In a Faustian bargain, cars have also distorted the fabric of urban life, polluted the air, cast off billions of discarded tires, and gotten humanity addicted to fossil fuels. Nothing comes free, I guess. The present, with all its pains, is unimaginable without automobiles. The future continues to be centered around them, though increasingly they will be driving themselves, and they may not take quite the shapes or speeds we've long associated with them.
Much of Car is taken up with elaborate lists of design innovations. Votolato critiques auto design from a cultural-studies perspective, but he also lets himself just plain marvel over really cool shapes. The car is distinctly a medium where form and function really do converge. The most iconic auto designs are also the most relentlessly practical: the Ford Model T, the VW Bug, the Citroën 2CV, the Checker cab. But Votolato is also interested in high-end, artisanal designs, and the automobile as speculative work of art. He catalogues how cars have transformed their "habitats": the factory, the showroom, the road, the parking facility, the driveway, garage, and carport.

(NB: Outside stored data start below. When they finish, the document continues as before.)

-- ==== Sys2Proof/Machine/CoreMemory.lean ====
section
/-! DEFINITION. Pane-store, bond and lattice instructions (R36, R57, R60, R62, R77, R90, R174, R175) and the
colonnade (R78, R86). -/

namespace Sys2Proof.Machine

/-- The number of a core memory in a CORE_MEMORY record (R442). -/
def coreMemNum : CoreMem → Nat
  | .pane => 1
  | .registers => 2
  | .accumulators => 3
  | .bundles => 4

/-- A core's memory is found uncorrectable during a frame (R448): CORE_MEMORY, every session of every pavilion that takes
part on the core's bay fails at the frame's end, and a bundle store's program is unloaded. -/
def coreMemLost (k : Nat) (m : CoreMem) (s : State) : State :=
  match frameOf s (coreBay k) with
  | none => s
  | some (key, f) =>
    let here := f.pavs.filter (fun n => (mgetD s.pavs n {}).quarters.any (fun q => q / 4 = coreBay k))
    let own := match quarterPav s (coreQuarter k) with | none => [] | some p => [p.1]
    let f := { f with damagedPavs := f.damagedPavs ++ here
                      lostProgs := f.lostProgs ++ (if m = .bundles then own else []) }
    raiseErr { bayErr s k 2 5 with detail := coreMemNum m } (setFrame key f s)

/-- VLD (R60, R448): 128 bytes from a line of the pane store; latency 3. `bad` is a core memory found uncorrectable in the
bundle; what a lost pane line then gives is a free value. -/
def execVld (k : Fin 10240) (cyc : Nat) (v : Fin 32) (addr : PAddr) (bad : Option CoreMem) (s : State) :
    Host.Outcome State Fault Refusal :=
  let i : Instr := .vld k cyc v addr bad
  let load (x : Option Vec) (s : State) : Host.Outcome State Fault Refusal :=
    coreStep i k cyc (fun c =>
      match paneAt s k cyc 64 128 addr c with
      | none => .bad .outsidePane
      | some bs => .ok (fly (cyc + 3) (.vec v (BitVec.allOnes 1024) (x.getD (BitVec.ofNat 1024 (leNat bs)))) c) 0) s
  match issues s k cyc i, bad with
  | some _, some m =>
    load (if m = .pane then some (Config.lostVec (s.free + 1) v) else none) { coreMemLost k m s with free := s.free + 1 }
  | _, _ => load none s

/-- VST (R60): the register as it is at issue reaches the pane store after 3 cycles. -/
def execVst (k : Fin 10240) (cyc : Nat) (v : Fin 32) (addr : PAddr) (s : State) : Host.Outcome State Fault Refusal :=
  coreStep (.vst k cyc v addr) k cyc (fun c =>
    match paneAddr (coreStrides s k addr.expr) c cyc 64 128 addr with
    | none => .bad .outsidePane
    | some a => .ok (fly (cyc + 3) (.pane a (natLe 128 (c.vreg v).toNat)) c) 0) s

/-- TLD (R36): 16 entries of a code table from a line of the pane store. -/
def execTld (k : Fin 10240) (cyc : Nat) (kt : Fin 8) (addr : PAddr) (s : State) : Host.Outcome State Fault Refusal :=
  coreStep (.tld k cyc kt addr) k cyc (fun c =>
    match paneAt s k cyc 64 16 addr c with
    | none => .bad .outsidePane
    | some bs => .ok (fly (cyc + 3) (.table kt (BitVec.ofNat 128 (leNat bs))) c) 0) s

/-- SLD (R57): 8 naturally aligned bytes. -/
def execSld (k : Fin 10240) (cyc : Nat) (sr : Fin 16) (addr : PAddr) (s : State) : Host.Outcome State Fault Refusal :=
  coreStep (.sld k cyc sr addr) k cyc (fun c =>
    match paneAddr (coreStrides s k addr.expr) c cyc 1 8 addr with
    | none => .bad .outsidePane
    | some a =>
      if a % 8 = 0 then .ok (fly (cyc + 3) (.scal sr (BitVec.ofNat 64 (leNat (c.paneRead a 8)))) c) 0
      else .bad .misalignedPane) s

/-- SST (R57): 8 naturally aligned bytes. -/
def execSst (k : Fin 10240) (cyc : Nat) (sr : Fin 16) (addr : PAddr) (s : State) : Host.Outcome State Fault Refusal :=
  coreStep (.sst k cyc sr addr) k cyc (fun c =>
    match paneAddr (coreStrides s k addr.expr) c cyc 1 8 addr with
    | none => .bad .outsidePane
    | some a =>
      if a % 8 = 0 then .ok (fly (cyc + 3) (.pane a (natLe 8 (c.sreg sr).toNat)) c) 0
      else .bad .misalignedPane) s

/-- A sliver line of `n` lines, when they exist (R161). -/
def sliverAddr (strides : List Int) (c : Core) (cyc n : Nat) (a : PAddr) : Option Nat :=
  let x := addrOf strides c cyc a
  if 0 ≤ x ∧ x.toNat + n ≤ sliverLines then some x.toNat else none

/-- Sliver lines as a BLD delivers them: damaged lines, and lines lost now, as zeros (R446, R447). -/
def bldLines (s : State) (k line n : Nat) (bad : List Nat) : List Byte :=
  ((List.range n).map (fun i =>
    if isDamaged s k (line + i) || bad.contains (line + i) then List.replicate 64 0
    else nearRead s k (line + i) 1)).flatten

/-- Lines of a tile's form that a codec BLD moves: the beats beyond the form's LENGTH move nothing (R174). -/
def formLines (s : State) (k line : Nat) : Nat :=
  min 256 (max 1 (ceilDiv (formLength (formAt s k line) (nearRead s k line 1)) 64))

/-- The lines a BLD moves: all of its length, or of each tile those of its form (R174). -/
def bldMoved (s : State) (k line n mode : Nat) : List Nat :=
  if mode = 0 then (List.range n).map (line + ·)
  else (List.range (n / 256)).flatMap (fun i => (List.range (formLines s k (line + 256 * i))).map (line + 256 * i + ·))

/-- Those of the lines a BLD moves that are lost: damaged ones, and ones lost now (R446, R447). -/
def bldLost (s : State) (k line n mode : Nat) (bad : List Nat) : List Nat :=
  (bldMoved s k line n mode).filter (fun l => isDamaged s k l || bad.contains l)
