-- ==== Sys2Proof/Certificates/Slice0/Obligations.lean ====
section
/-! DEFINITION. The statements for the provers. -/

open Sys2Proof Sys2Proof.Machine

/-! ### The queue -/

/-- A step carries out the command at the front of the queue, on the state that holds the rest of it. -/
def Obligations.StepRunsFront : Prop :=
  ∀ (c : Instr) (cs : List Instr) (s : State), step { s with pending := c :: cs } = exec c { s with pending := cs }

/-- With nothing waiting and no held request ready, a step is one ACLK cycle: 40 ns and 60 HCLK cycles (R405, R406; that an idle
step stands for one cycle is the model's choice, log 1). Only the idle times of the hub and of busy bays move with it. -/
def Obligations.IdleStepIsOneCycle : Prop :=
  ∀ s : State, s.pending = [] → nextHeld s [] s.held = none →
    ∃ t, step s = .next t ∧ t.time = s.time + 40 ∧ t.hclk = s.hclk + 60 ∧
      { t with time := s.time, hclk := s.hclk, bays := s.bays, hub := s.hub } = s ∧
      { t.hub with idleSince := s.hub.idleSince } = s.hub

/-! ### Registers -/

/-- Refused accesses complete by being recorded (R7, R486, R487): a misaligned or partial BAR0 access, a write that no register
decodes and a virtual function's write change nothing but the error log; a misaligned read answers zeros in every byte and is
recorded too, and a read that no register decodes answers zero and is not recorded. -/
def Obligations.RefusedAccessesAreRecorded : Prop :=
  (∀ (f : Fn) (off size : Nat) (s : State), inBar f .bar0 off = true → (size ≠ 4 ∨ off % 4 ≠ 0) →
    exec (.misalignedRegisterAccess f off size true) s = .next (raiseErr (regAccessErr f .bar0 off size true) s) ∧
    exec (.misalignedRegisterAccess f off size false) s =
      .next { raiseErr (regAccessErr f .bar0 off size false) s with reply := .bytes (List.replicate size 0) }) ∧
  (∀ (f : Fn) (bar : Bar) (off : Nat) (s : State), inBar f bar off = true → off % 4 = 0 → decodes f bar off = false →
    exec (.undecodedAccess f bar off true) s = .next (raiseErr (regAccessErr f bar off 4 true) s) ∧
    exec (.undecodedAccess f bar off false) s = .next { s with reply := .word 0 }) ∧
  (∀ (f : Fn) (off size : Nat) (s : State), f.isPf = false → inBar f .bar0 off = true →
    exec (.vfBar0Write f off size) s = .next (raiseErr (regAccessErr f .bar0 off size true) s))

/-- LOW_HALF_READ (R8): reading the low half of a 64-bit BAR0 register answers it and fills the function's read holding register
with the high half and the register's address; reading the high half answers the held half when the holding register was last
filled for that register and the live one otherwise, and leaves the holding register as it is; a read of a 32-bit register
answers it. Nothing else changes. -/
def Obligations.ReadsFollowTheHoldingRegister : Prop :=
  ∀ (f : Fn) (off : Nat) (s : State), off % 4 = 0 → inBar f .bar0 off = true → decodes f .bar0 off = true →
    (isLow off = true → isHigh off = false →
      exec (.lowHalfRead f .bar0 off) s = .next { s with
        readHold := mput s.readHold f.key ⟨0, off, regView s f off / 2 ^ 32 % 2 ^ 32⟩
        reply := .word (BitVec.ofNat 32 (regView s f off)) }) ∧
    (isHigh off = true → ∀ v, mget? s.readHold f.key = some ⟨0, off - 4, v⟩ →
      exec (.lowHalfRead f .bar0 off) s = .next { s with reply := .word (BitVec.ofNat 32 v) }) ∧
    (isHigh off = true → (∀ h, mget? s.readHold f.key = some h → ¬ (h.bar = 0 ∧ h.off = off - 4)) →
      exec (.lowHalfRead f .bar0 off) s =
        .next { s with reply := .word (BitVec.ofNat 32 (regView s f (off - 4) / 2 ^ 32)) }) ∧
    (isHigh off = false → isLow off = false →
      exec (.lowHalfRead f .bar0 off) s = .next { s with reply := .word (BitVec.ofNat 32 (regView s f off)) })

If I've painted Car as an ambivalent book, I reckon it's because cars are an ambiguous topic. Everyone has a love-hate relationship with cars, in the forms of anonymous "traffic" and their own beloved personal vehicles. You are what you drive, for better or worse. In between paragraphs of this review, I walked two blocks to my neighborhood elementary school to vote in a municipal election. Some canvassers out in front of the polls were amazed to see me walking down the street. "You didn't drive?" they asked me. "It's 70 degrees and sunny," I said, "and I live two blocks away." They could barely believe it. Without my Carrito, I seemed to be only half a person.
Votolato, Gregory. Car. London: Reaktion, 2015.